Please copy every line from the following entries in which the word "execCdataBeat" appears.

═══ Given data

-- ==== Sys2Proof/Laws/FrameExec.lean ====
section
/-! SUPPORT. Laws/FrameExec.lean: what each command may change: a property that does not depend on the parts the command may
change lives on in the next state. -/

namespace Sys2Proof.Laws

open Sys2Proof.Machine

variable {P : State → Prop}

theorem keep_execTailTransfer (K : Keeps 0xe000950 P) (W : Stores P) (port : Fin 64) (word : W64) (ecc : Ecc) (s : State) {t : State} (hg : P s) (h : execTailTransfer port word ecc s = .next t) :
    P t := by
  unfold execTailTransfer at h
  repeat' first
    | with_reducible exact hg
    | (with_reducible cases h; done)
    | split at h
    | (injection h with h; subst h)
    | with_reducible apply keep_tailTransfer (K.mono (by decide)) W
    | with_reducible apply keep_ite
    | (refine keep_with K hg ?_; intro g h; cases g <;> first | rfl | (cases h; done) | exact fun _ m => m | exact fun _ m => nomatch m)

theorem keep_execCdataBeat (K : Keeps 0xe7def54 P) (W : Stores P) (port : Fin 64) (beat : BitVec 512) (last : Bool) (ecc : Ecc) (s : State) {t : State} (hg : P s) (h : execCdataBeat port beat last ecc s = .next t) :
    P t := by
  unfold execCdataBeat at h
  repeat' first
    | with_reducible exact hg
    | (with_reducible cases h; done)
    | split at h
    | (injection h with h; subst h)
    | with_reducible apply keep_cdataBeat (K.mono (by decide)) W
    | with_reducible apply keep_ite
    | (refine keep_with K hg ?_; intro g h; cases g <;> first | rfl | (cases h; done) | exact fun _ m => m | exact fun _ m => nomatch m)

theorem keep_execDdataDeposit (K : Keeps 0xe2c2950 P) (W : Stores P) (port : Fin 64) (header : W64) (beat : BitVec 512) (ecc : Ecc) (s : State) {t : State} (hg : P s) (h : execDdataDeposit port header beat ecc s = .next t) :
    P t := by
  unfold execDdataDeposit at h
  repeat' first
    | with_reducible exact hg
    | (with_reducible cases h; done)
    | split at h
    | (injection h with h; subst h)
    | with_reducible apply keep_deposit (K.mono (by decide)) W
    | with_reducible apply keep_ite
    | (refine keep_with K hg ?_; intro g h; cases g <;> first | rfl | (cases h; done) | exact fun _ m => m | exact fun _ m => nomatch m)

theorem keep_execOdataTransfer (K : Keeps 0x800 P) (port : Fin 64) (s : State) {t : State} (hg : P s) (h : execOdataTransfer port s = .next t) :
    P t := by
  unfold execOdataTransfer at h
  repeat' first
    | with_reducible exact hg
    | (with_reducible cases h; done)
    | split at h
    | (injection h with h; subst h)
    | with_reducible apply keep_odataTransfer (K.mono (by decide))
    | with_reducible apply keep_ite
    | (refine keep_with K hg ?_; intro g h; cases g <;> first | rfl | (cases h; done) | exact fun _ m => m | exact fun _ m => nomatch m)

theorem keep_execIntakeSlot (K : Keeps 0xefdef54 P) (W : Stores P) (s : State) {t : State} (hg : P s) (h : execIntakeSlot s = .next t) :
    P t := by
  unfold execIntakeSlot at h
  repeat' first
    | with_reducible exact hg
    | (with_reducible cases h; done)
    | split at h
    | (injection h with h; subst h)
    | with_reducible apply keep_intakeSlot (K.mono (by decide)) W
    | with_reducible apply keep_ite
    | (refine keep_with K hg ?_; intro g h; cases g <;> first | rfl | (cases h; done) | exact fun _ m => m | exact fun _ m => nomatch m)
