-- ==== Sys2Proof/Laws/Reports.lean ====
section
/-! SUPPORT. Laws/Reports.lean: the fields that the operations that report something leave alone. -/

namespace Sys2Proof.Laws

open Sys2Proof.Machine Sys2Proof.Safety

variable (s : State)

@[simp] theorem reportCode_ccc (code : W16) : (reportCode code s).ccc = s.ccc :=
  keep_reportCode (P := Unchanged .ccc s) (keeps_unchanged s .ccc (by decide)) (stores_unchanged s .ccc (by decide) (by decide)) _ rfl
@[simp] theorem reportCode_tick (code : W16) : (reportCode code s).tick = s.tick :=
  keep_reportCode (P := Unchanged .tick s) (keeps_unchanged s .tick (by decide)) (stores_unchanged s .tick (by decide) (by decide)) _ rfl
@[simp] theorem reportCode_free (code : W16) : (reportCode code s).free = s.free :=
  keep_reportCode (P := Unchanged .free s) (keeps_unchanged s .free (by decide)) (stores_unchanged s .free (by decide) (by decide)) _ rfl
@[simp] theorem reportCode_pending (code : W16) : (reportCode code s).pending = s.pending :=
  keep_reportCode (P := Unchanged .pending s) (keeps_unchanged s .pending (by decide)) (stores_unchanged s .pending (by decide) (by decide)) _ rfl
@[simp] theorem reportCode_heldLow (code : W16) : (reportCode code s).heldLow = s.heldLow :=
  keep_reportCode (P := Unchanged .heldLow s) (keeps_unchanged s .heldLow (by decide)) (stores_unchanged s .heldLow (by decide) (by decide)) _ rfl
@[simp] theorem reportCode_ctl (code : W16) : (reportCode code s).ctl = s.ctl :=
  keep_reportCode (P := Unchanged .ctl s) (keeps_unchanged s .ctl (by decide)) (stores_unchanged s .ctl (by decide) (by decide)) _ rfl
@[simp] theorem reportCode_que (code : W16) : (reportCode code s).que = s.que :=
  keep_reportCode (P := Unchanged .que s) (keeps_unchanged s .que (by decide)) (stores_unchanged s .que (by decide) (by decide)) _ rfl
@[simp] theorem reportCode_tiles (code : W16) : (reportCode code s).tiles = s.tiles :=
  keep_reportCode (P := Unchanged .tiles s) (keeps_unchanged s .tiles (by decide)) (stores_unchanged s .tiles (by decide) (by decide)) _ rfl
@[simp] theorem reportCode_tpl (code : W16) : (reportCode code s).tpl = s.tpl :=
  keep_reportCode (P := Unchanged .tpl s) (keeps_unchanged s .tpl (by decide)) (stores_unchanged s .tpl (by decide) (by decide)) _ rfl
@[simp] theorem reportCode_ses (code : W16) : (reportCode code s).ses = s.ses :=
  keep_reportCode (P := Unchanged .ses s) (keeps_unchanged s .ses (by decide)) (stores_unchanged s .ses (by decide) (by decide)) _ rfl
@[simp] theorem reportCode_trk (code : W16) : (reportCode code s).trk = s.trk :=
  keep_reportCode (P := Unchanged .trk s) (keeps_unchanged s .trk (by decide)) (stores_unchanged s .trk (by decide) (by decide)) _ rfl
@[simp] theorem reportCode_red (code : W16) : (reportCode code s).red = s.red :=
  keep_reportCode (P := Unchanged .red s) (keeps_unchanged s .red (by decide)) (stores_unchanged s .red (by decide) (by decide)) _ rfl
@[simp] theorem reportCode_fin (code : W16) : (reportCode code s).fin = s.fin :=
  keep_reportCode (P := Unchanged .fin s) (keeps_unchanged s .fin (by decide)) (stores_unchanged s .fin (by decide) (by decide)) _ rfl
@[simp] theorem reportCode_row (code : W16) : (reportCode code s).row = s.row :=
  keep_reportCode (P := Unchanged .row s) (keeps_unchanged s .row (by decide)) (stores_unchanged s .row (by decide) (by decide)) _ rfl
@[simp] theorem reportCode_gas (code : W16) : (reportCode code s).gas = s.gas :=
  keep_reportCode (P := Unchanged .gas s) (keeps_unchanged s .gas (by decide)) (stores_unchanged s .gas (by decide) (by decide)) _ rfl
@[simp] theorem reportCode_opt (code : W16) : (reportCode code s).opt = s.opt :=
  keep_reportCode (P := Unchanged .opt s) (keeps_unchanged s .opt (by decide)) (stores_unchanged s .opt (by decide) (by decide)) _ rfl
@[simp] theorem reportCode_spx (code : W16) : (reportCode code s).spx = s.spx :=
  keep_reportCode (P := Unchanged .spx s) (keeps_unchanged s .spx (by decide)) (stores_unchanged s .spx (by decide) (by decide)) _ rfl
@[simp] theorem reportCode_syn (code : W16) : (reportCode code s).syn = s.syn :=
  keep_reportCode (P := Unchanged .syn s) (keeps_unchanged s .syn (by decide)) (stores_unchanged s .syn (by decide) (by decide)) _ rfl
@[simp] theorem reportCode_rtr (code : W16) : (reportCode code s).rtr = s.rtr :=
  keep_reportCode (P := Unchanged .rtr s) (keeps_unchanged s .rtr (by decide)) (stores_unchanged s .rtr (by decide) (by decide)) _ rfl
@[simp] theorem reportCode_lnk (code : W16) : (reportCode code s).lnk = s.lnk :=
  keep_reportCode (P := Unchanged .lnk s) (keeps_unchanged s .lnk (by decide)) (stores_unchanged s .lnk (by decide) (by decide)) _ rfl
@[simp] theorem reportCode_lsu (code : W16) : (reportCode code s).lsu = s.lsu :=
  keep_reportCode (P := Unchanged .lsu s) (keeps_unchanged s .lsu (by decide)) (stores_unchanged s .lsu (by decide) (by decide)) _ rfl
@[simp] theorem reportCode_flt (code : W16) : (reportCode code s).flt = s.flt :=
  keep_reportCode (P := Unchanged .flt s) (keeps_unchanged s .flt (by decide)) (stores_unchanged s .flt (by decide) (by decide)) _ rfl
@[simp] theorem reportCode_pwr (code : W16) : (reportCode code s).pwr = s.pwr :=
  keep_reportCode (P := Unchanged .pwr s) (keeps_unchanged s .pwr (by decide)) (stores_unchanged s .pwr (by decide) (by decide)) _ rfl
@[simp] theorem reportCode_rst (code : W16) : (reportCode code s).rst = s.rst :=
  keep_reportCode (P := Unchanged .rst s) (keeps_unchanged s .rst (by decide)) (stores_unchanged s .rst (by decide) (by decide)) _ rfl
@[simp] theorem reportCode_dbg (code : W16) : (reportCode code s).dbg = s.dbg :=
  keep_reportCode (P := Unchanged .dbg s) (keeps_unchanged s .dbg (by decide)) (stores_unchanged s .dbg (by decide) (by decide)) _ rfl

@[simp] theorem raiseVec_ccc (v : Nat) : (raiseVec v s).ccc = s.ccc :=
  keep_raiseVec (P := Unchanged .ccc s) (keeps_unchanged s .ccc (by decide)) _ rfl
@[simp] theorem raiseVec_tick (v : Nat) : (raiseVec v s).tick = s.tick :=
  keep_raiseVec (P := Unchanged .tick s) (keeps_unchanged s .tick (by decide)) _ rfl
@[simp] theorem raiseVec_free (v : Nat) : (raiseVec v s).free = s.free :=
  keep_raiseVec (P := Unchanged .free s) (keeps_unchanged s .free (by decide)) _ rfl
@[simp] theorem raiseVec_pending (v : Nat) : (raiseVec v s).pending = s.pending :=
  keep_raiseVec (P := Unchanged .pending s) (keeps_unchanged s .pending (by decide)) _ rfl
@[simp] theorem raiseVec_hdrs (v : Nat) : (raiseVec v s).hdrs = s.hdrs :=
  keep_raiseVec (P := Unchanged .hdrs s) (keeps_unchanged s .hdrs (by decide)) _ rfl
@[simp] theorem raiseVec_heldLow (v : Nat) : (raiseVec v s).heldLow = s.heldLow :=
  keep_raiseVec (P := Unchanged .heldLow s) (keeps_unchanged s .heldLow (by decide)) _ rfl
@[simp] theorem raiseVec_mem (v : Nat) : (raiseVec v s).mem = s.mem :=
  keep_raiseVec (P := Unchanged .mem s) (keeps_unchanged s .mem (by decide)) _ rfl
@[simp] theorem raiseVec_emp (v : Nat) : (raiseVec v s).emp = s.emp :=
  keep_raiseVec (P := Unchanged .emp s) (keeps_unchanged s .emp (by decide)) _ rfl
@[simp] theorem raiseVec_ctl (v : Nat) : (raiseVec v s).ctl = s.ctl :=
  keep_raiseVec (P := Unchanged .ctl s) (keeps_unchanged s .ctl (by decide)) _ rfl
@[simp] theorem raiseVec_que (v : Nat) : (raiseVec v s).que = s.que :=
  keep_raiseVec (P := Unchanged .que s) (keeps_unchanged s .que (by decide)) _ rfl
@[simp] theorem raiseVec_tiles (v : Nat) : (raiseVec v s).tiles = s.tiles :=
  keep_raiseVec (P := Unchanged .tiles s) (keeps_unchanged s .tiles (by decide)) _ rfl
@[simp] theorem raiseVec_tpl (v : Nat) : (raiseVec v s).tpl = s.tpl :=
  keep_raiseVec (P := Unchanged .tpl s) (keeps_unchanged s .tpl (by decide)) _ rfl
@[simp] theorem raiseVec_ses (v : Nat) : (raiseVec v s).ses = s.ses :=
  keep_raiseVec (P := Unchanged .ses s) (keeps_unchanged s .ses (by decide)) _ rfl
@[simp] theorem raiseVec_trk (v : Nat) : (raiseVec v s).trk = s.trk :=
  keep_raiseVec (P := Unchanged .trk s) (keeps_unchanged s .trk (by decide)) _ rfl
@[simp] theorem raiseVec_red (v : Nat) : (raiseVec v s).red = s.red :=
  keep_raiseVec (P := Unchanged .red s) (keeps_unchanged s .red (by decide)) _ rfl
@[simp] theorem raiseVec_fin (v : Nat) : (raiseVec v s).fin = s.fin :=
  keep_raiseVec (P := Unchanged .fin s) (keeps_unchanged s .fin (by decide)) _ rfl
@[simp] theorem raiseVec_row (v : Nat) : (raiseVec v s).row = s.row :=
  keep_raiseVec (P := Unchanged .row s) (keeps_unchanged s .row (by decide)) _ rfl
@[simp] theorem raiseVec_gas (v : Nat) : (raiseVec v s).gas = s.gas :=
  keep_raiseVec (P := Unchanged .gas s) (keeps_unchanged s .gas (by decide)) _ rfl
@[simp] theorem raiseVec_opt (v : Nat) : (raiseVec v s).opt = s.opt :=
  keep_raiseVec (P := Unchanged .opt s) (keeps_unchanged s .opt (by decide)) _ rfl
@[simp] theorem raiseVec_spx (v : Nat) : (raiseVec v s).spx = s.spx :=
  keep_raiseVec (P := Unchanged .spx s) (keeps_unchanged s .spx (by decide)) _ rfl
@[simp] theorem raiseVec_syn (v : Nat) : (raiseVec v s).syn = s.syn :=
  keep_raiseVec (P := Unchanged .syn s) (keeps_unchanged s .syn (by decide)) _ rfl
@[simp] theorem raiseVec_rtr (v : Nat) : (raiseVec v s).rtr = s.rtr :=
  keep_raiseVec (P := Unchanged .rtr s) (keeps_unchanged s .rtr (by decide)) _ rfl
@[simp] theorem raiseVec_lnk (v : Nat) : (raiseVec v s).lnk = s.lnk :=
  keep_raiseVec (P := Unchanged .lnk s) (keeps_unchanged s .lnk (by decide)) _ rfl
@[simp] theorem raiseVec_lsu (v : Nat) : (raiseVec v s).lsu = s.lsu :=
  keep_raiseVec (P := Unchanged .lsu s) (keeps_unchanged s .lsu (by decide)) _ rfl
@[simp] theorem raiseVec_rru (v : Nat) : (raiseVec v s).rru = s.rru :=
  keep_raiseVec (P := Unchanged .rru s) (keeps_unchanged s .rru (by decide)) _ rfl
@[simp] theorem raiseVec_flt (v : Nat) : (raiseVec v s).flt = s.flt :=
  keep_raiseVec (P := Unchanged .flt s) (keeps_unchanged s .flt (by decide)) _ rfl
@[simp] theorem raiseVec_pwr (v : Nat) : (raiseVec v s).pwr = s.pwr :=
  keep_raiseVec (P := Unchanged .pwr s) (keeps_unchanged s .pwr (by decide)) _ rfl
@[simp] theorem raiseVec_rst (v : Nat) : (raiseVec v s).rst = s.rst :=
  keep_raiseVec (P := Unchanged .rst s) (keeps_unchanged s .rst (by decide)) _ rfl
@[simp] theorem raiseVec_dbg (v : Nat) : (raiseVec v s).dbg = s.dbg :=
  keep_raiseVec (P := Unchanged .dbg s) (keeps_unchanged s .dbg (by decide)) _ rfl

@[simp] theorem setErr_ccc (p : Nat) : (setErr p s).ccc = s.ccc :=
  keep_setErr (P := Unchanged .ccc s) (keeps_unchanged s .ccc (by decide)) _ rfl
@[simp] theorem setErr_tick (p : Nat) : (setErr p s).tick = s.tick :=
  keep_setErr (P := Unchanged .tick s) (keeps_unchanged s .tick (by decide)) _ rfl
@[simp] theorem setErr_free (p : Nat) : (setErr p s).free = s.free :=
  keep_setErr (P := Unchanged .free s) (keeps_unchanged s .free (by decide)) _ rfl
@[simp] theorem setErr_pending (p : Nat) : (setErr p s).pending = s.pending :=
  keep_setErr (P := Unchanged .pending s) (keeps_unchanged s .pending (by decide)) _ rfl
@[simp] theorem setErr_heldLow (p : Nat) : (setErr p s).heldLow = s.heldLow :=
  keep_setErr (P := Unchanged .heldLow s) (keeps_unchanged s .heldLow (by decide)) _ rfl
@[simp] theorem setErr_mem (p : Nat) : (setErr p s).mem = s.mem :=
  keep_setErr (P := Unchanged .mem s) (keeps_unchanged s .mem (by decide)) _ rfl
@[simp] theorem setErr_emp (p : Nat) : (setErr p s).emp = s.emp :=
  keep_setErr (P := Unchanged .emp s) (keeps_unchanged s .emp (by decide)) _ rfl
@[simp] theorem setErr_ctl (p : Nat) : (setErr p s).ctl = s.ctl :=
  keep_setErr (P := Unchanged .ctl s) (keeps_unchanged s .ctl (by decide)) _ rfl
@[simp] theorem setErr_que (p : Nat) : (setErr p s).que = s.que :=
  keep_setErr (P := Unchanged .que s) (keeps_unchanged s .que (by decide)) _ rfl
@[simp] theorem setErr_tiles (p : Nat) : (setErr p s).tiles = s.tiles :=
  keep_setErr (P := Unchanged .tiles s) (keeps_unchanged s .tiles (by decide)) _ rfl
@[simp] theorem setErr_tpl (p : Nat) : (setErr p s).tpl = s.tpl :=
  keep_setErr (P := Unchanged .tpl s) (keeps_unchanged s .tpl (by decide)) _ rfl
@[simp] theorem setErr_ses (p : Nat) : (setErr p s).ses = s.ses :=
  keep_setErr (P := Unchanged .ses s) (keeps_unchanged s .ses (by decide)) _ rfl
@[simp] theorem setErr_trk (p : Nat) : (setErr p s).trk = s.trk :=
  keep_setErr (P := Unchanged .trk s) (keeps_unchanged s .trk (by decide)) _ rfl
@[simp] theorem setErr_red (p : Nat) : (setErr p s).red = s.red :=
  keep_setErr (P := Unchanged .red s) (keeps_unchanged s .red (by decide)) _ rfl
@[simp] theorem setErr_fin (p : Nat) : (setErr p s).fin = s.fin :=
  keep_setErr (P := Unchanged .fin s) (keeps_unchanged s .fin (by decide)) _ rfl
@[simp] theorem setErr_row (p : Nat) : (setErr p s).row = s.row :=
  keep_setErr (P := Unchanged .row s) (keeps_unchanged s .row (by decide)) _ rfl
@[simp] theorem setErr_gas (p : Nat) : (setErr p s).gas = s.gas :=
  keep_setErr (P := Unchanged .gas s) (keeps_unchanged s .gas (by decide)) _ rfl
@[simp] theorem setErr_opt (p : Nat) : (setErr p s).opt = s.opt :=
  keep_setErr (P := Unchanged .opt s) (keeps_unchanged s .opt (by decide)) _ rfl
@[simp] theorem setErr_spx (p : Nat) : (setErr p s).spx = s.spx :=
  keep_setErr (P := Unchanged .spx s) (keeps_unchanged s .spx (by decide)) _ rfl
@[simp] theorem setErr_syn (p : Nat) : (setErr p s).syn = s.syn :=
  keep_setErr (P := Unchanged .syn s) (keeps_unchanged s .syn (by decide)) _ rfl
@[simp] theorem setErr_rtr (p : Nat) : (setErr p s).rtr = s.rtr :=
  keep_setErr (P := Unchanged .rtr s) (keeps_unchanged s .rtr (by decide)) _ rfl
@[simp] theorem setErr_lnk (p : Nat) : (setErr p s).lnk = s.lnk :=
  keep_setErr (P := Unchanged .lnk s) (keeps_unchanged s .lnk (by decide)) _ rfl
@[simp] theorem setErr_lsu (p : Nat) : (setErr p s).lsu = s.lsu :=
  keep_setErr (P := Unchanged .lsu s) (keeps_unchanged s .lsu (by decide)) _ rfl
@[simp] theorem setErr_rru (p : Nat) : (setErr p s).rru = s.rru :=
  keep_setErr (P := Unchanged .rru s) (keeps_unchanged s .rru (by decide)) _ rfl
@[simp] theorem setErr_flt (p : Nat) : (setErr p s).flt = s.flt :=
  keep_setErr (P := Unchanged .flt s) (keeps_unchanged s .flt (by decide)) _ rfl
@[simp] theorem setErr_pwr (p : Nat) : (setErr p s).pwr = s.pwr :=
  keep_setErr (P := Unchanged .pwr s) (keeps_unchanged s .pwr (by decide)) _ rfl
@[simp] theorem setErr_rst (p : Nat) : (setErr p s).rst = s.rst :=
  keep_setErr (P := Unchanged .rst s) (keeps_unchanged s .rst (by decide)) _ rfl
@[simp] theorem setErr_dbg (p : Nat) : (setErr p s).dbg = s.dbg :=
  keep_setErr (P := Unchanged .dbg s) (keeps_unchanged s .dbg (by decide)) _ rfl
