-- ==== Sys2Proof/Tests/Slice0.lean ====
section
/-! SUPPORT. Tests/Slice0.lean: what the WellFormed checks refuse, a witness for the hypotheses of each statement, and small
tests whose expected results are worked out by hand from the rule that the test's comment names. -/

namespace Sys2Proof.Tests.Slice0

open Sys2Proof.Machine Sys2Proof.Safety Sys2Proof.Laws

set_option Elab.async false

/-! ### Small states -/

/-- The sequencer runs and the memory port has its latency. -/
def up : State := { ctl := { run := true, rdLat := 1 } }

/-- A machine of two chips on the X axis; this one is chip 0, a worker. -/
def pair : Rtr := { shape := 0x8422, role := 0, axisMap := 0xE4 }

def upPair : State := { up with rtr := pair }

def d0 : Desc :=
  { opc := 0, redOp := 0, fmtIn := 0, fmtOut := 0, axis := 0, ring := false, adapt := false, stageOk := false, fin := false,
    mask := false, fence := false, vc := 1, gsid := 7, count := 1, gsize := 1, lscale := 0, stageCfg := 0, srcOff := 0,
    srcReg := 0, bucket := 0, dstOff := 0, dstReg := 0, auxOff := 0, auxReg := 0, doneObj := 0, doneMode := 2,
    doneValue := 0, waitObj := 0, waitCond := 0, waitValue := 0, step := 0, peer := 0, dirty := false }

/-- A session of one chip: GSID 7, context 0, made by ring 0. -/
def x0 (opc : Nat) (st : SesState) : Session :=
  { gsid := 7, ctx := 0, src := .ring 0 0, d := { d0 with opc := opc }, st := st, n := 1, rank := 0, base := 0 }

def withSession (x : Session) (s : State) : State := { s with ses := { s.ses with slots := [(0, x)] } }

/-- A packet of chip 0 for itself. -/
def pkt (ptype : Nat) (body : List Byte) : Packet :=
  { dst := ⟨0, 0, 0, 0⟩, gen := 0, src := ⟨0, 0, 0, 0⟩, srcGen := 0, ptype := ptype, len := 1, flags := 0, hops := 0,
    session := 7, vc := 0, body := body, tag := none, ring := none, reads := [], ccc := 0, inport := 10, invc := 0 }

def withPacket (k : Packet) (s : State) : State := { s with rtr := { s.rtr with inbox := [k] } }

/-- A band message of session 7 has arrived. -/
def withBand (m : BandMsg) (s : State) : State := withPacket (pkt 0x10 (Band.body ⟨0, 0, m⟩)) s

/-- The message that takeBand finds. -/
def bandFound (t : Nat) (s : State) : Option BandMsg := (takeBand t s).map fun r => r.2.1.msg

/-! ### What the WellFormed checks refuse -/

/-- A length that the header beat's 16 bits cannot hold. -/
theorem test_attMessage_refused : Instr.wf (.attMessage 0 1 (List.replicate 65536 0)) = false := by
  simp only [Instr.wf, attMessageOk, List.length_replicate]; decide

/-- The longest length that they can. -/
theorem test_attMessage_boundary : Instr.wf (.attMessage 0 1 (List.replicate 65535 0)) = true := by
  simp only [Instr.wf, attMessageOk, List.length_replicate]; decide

══════

[Written answer]
theorem keep_execCdataBeat (K : Keeps 0xe7def54 P) (W : Stores P) (port : Fin 64) (beat : BitVec 512) (last : Bool) (ecc : Ecc) (s : State) {t : State} (hg : P s) (h : execCdataBeat port beat last ecc s = .next t) :
  unfold execCdataBeat at h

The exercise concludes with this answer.